> **What you should do**:
From the records below, state how many lines include the word "foldl", giving only that number.

Stored data entries:
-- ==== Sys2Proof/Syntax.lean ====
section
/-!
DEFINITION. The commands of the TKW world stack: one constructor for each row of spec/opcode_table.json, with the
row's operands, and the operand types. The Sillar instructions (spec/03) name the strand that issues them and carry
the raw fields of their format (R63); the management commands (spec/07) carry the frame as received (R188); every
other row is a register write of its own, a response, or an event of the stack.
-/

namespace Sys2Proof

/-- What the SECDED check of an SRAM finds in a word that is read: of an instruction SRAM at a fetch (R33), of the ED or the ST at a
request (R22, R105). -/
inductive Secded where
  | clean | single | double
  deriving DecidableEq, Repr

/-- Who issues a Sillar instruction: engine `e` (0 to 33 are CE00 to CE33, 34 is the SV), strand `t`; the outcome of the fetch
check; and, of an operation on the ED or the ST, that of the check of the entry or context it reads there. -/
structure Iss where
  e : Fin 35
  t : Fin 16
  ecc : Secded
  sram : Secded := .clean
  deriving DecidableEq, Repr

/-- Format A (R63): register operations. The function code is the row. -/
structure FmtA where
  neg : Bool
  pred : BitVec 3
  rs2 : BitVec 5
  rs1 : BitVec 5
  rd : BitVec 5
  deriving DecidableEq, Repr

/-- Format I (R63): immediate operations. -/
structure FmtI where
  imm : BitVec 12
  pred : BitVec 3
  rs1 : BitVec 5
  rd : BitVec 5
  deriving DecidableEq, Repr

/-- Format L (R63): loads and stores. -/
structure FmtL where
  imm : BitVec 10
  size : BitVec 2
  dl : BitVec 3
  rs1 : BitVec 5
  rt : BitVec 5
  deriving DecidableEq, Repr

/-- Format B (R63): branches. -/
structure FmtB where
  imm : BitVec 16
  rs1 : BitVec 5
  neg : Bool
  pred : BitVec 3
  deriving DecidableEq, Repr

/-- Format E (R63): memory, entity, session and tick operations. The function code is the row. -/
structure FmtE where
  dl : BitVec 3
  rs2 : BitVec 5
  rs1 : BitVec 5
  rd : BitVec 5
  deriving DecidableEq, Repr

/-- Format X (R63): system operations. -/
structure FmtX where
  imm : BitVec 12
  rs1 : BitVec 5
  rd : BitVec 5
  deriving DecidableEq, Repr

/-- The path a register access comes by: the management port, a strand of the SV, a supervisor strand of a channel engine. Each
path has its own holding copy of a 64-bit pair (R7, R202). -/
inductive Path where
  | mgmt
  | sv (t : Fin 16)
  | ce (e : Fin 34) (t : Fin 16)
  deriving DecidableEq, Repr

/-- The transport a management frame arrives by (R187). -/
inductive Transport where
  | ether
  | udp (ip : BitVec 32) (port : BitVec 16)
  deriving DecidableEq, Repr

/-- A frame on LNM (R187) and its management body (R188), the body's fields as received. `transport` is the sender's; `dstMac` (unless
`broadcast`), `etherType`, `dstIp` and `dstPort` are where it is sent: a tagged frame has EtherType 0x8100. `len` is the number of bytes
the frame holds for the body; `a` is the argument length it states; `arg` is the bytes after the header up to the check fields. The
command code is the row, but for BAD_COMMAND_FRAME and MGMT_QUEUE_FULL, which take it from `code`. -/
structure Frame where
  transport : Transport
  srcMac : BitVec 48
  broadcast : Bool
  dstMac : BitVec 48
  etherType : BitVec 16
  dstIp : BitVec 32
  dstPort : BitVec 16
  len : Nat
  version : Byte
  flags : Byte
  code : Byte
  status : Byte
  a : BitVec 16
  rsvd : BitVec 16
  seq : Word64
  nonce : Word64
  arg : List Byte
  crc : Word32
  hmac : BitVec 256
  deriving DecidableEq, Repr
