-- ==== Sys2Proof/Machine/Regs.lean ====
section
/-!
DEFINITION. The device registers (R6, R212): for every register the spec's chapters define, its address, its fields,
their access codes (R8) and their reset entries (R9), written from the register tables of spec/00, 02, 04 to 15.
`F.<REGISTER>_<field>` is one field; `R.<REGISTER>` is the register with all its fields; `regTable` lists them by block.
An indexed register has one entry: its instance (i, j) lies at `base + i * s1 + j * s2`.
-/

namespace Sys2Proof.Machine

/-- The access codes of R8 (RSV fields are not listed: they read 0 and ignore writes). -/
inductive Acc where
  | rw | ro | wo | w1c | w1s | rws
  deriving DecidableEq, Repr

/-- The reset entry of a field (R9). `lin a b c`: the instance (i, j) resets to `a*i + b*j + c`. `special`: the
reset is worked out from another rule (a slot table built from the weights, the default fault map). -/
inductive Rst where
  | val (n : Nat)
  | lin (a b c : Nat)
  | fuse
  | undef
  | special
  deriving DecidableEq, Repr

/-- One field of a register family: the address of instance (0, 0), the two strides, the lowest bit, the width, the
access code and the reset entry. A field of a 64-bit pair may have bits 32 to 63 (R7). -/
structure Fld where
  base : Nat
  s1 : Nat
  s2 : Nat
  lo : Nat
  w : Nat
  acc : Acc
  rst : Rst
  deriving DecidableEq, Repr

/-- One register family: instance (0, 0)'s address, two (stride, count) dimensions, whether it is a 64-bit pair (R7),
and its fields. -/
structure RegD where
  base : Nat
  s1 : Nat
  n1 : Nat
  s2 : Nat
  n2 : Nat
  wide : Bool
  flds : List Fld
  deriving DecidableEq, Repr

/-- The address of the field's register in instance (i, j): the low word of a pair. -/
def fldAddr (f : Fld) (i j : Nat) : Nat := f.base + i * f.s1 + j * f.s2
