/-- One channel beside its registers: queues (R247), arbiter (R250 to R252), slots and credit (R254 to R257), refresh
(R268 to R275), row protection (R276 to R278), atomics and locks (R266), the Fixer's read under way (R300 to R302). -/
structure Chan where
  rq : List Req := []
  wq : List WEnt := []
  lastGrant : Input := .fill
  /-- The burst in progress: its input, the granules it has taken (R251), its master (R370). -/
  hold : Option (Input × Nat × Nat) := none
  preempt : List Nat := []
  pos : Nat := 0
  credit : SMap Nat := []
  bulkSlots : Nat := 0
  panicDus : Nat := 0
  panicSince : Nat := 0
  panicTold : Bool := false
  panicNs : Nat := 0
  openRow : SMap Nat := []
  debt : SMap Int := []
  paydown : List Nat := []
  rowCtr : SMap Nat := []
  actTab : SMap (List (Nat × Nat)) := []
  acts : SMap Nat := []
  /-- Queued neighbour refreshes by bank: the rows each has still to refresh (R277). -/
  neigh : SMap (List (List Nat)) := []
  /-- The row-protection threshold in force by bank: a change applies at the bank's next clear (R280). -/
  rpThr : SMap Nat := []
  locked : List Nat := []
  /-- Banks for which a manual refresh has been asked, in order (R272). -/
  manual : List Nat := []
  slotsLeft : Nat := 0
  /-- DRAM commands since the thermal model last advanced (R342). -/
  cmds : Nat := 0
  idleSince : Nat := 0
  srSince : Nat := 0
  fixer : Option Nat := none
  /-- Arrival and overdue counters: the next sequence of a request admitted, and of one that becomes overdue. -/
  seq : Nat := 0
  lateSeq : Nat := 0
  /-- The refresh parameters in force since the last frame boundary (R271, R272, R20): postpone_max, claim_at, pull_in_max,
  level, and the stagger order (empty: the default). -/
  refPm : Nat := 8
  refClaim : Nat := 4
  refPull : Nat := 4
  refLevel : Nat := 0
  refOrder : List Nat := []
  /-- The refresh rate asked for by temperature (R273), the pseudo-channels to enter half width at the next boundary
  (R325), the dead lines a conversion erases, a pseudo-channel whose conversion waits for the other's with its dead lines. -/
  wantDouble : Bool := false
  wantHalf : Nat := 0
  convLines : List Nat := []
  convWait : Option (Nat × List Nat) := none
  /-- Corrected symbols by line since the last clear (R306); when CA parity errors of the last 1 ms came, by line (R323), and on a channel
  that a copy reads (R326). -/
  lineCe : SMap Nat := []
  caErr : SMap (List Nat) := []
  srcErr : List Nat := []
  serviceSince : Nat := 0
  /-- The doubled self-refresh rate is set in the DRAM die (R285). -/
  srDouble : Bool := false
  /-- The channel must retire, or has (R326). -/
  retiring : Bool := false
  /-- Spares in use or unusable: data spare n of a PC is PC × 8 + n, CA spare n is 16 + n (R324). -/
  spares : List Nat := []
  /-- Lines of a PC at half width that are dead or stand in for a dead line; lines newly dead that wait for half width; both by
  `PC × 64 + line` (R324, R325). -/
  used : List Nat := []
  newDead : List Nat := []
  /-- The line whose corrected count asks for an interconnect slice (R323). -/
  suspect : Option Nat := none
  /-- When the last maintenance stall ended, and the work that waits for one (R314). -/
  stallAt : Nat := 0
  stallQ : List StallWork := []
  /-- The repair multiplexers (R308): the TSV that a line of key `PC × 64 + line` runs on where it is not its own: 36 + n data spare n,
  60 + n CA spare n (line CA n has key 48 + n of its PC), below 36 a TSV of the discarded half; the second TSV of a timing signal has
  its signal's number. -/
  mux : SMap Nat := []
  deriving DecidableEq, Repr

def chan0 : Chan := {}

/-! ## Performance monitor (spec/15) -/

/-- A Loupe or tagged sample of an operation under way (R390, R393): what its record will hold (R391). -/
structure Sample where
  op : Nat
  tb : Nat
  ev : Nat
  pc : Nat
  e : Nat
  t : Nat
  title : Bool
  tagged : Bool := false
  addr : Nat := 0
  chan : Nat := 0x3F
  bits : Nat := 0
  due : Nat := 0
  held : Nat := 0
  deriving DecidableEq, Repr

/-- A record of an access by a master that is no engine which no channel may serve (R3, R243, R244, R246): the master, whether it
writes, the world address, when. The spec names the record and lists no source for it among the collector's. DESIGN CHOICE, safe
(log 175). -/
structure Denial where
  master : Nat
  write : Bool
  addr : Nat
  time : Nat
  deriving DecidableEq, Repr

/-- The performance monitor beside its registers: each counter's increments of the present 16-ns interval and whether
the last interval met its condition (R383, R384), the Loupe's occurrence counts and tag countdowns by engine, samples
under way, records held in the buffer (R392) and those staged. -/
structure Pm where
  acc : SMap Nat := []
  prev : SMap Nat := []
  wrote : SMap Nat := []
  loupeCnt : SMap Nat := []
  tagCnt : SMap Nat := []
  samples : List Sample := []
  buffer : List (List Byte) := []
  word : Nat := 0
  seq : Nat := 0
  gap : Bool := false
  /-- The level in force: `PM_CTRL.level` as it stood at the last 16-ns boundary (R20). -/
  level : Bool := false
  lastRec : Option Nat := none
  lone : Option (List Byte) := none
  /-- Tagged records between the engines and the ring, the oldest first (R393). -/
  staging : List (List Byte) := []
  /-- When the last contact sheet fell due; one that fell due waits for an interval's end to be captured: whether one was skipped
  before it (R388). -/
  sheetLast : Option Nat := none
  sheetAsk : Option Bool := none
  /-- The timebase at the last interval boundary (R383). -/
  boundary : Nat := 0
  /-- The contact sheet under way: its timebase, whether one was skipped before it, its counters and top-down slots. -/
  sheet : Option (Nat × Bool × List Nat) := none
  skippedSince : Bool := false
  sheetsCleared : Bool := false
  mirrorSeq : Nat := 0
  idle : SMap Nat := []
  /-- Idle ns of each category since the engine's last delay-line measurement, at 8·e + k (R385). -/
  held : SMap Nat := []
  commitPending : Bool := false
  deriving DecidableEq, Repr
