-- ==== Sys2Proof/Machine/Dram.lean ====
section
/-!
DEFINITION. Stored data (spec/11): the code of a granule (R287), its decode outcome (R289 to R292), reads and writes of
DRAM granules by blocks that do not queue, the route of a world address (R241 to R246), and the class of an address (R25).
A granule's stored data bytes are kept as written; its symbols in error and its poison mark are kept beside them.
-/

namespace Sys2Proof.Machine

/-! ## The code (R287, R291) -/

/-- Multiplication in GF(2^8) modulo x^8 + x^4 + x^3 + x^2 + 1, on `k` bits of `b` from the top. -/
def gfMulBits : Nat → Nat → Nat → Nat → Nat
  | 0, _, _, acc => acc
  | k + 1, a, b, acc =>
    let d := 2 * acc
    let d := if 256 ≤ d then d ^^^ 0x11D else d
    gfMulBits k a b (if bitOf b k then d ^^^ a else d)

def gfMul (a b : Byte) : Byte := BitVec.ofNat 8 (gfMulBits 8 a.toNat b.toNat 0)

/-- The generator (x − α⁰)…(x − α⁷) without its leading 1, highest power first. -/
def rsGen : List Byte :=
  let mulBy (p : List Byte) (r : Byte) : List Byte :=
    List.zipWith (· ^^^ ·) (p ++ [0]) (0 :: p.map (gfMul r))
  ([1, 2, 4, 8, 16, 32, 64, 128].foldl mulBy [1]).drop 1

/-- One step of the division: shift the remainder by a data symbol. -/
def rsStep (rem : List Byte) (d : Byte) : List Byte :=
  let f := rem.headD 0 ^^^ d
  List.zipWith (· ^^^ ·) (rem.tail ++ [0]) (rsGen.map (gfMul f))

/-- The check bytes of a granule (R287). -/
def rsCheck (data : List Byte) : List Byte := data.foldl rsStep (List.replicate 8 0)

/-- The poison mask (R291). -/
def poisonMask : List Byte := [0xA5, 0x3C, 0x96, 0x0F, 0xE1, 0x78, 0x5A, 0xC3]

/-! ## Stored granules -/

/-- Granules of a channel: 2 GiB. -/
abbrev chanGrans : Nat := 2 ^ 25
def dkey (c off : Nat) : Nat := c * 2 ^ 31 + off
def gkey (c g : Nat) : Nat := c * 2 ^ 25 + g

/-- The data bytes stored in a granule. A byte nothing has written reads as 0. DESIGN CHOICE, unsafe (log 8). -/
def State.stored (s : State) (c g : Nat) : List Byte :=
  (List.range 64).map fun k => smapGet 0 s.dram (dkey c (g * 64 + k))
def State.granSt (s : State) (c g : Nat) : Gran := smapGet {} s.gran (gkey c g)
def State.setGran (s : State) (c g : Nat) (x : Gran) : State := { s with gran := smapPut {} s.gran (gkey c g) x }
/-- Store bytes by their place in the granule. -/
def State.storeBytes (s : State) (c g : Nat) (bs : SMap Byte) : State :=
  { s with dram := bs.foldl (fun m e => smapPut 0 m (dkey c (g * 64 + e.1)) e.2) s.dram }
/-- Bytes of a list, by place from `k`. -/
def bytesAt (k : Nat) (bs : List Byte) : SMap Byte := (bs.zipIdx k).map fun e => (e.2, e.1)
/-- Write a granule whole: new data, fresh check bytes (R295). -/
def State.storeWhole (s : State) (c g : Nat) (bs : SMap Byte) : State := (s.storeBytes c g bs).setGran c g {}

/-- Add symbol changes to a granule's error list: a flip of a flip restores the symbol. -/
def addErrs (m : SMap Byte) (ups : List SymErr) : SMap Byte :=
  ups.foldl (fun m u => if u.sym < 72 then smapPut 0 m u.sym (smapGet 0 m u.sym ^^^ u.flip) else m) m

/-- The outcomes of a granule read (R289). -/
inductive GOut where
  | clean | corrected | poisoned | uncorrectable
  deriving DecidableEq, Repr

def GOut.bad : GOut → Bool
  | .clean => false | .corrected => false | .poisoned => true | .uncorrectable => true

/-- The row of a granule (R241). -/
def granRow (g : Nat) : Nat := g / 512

> **Answer for this exercise**:
4